Обсуждая вопрос о возможном использовании постконди­ционирования в комплексной профилактике реперфузионных повреждений сердца, необходимо остановиться на возрастных особенностях этого адаптивного феномена и его проявлениях в модельных экспериментах, максимально приближенных к клинике.

Американские ученые К. Przyklenk и соавт. [56], выпол­няя сравнительные эксперименты на сердцах, изолирован­ных из организма 4-месячных мышей (взрослые особи) или 24-месячных мышей (старые особи), выяснили, что в условиях ишемии-реперфузии посткондиционирование оказывало кар- диопротекторный эффект только у взрослых особей и не вли­яло на размер инфаркта у старых животных. Следовательно, старение может быть серьезным препятствием к реализации кардиопротекторного эффекта посткондиционирования.

В свою очередь физиологи из Афин установили, что у кро­ликов с гиперхолестеринемией посткондиционирование не влияет на размер инфаркта [5]. Китайские исследователи в экспериментах на мини-свиньях с гиперхолестеринемией показали, что дислипидемия препятствует формированию кардиопротекторного эффекта посткондиционирования [9]. Вместе с тем, по данным исследователей из Аргентины [29], инфаркт-лимитирующий эффект посткондиционирования у животных с атеросклерозом сохраняется в полном объеме. Причина подобного противоречия неясна. Таким образом, старение и гиперхолестеринемия могут быть серьезным пре­пятствием к реализации феномена посткондиционирования.

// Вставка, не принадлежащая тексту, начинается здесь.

-- ==== Sys2Proof/Laws/PerInstr.lean ====
section
/-! SUPPORT. Per command: the word the encoder writes by the command's format (30_encoding.md rule R81) is covered by
the command's own row of the opcode table (R83). -/

namespace Sys2Proof.Laws.EncodingRow

open Sys2Proof

/-- The row of the opcode table with the command's opcode covers the command's word. -/
def Statement (i : Instr) : Prop := ∃ row ∈ opcodeTable, row.op = i.op ∧ row.covers (encode i) = true

theorem configure (a : Addr) (d c : LineId) : Statement (.configure a d c) := by
  refine ⟨⟨.configure, 0x10000000#32, 0xFF000080#32⟩, by simp [opcodeTable], rfl, ?_⟩
  simp only [OpcodeRow.covers, encode, formatC, place, Op.code, beq_iff_eq]
  refine BitVec.eq_of_getLsbD_eq fun i hi => ?_
  interval_cases i <;> simp

theorem start (a : Addr) : Statement (.start a) := by
  refine ⟨⟨.start, 0x20000000#32, 0xFFFFFF80#32⟩, by simp [opcodeTable], rfl, ?_⟩
  simp only [OpcodeRow.covers, encode, formatA, place, Op.code, beq_iff_eq]
  refine BitVec.eq_of_getLsbD_eq fun i hi => ?_
  interval_cases i <;> simp

theorem endTxn : Statement .endTxn := ⟨⟨.endTxn, 0x30000000#32, 0xFFFFFFFF#32⟩, by simp [opcodeTable], rfl, rfl⟩

theorem sendAck : Statement .sendAck := ⟨⟨.sendAck, 0x40000000#32, 0xFFFFFFFF#32⟩, by simp [opcodeTable], rfl, rfl⟩

theorem sendNack : Statement .sendNack := ⟨⟨.sendNack, 0x50000000#32, 0xFFFFFFFF#32⟩, by simp [opcodeTable], rfl, rfl⟩

theorem recvAck : Statement .recvAck := ⟨⟨.recvAck, 0x60000000#32, 0xFFFFFFFF#32⟩, by simp [opcodeTable], rfl, rfl⟩

theorem writeByte (v : Byte) : Statement (.writeByte v) := by
  refine ⟨⟨.writeByte, 0x70000000#32, 0xFFFFFF00#32⟩, by simp [opcodeTable], rfl, ?_⟩
  simp only [OpcodeRow.covers, encode, formatB, place, Op.code, beq_iff_eq]
  refine BitVec.eq_of_getLsbD_eq fun i hi => ?_
  interval_cases i <;> simp

theorem readByte : Statement .readByte := ⟨⟨.readByte, 0x80000000#32, 0xFFFFFFFF#32⟩, by simp [opcodeTable], rfl, rfl⟩

theorem writeReg (r : RegIndex) (v : Value) : Statement (.writeReg r v) := by
  refine ⟨⟨.writeReg, 0x90000000#32, 0xFF800000#32⟩, by simp [opcodeTable], rfl, ?_⟩
  simp only [OpcodeRow.covers, encode, formatW, place, Op.code, beq_iff_eq]
  refine BitVec.eq_of_getLsbD_eq fun i hi => ?_
  interval_cases i <;> simp

theorem readReg (r : RegIndex) : Statement (.readReg r) := by
  refine ⟨⟨.readReg, 0xA0000000#32, 0xFF80FFFF#32⟩, by simp [opcodeTable], rfl, ?_⟩
  simp only [OpcodeRow.covers, encode, formatR, place, Op.code, beq_iff_eq]
  refine BitVec.eq_of_getLsbD_eq fun i hi => ?_
  interval_cases i <;> simp

theorem requestRead (a : Addr) (n : Count) : Statement (.requestRead a n) := by
  refine ⟨⟨.requestRead, 0xB0000000#32, 0xFFFF0080#32⟩, by simp [opcodeTable], rfl, ?_⟩
  simp only [OpcodeRow.covers, encode, formatQ, place, Op.code, beq_iff_eq]
  refine BitVec.eq_of_getLsbD_eq fun i hi => ?_
  interval_cases i <;> simp

end Sys2Proof.Laws.EncodingRow
end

Убедительные аргументы в отношении прикладного использования феномена посткондиционирования могли дать только клинические наблюдения. Данные первого подобного исследования были опубликованы в 2005 г. [16]. Больные с ост­рым ИМ (ОИМ) с подъемом сегмента ST после стентирования коронарных артерий были рандомизированы на 2 группы по 15 человек. В контрольной группе вмешательство было ограничено стентированием. В основной группе пациенты после ангиопластики были подвергнуты посткондициониро­ванию с помощью 4 эпизодов реперфузии (по 1 мин с таким же интервалом) на фоне ишемии, смоделированной при помо­щи раздувания интракоронарного баллона. Оказалось, что посткондиционирование обеспечивает уменьшение уровня КФК в крови пациентов на 36% и ослабляет проявления фено­мена no-reflow [16]. Каких-либо побочных эффектов посткон­диционирования авторы работы не обнаружили. Эти данные позднее были подтверждены в репрезентативных клиничес­ких исследованиях китайских кардиологов, подтвердивших кардиопротекторный, антиоксидантный и положительный инотропный эффекты посткондиционирования у больных ОИМ [57]. Американские ученые C.E. Darling и соавт., выпол­нив ретроспективный анализ эффективности коронарной ангиопластики у пациентов с ОИМ, обнаружили, что резуль­тат стентирования существенно зависит от числа баллонных дилатаций коронарных артерий в процессе ангиопластики. Оказалось, что при достижении реваскуляризации с помо­щью 4 раздуваний баллона и более пик КФК в сыворотке крови был достоверно ниже, чем у больных с меньшим числом таких манипуляций. Исследователи расценили эти данные как доказательство существования феномена посткондицио­нирования [58].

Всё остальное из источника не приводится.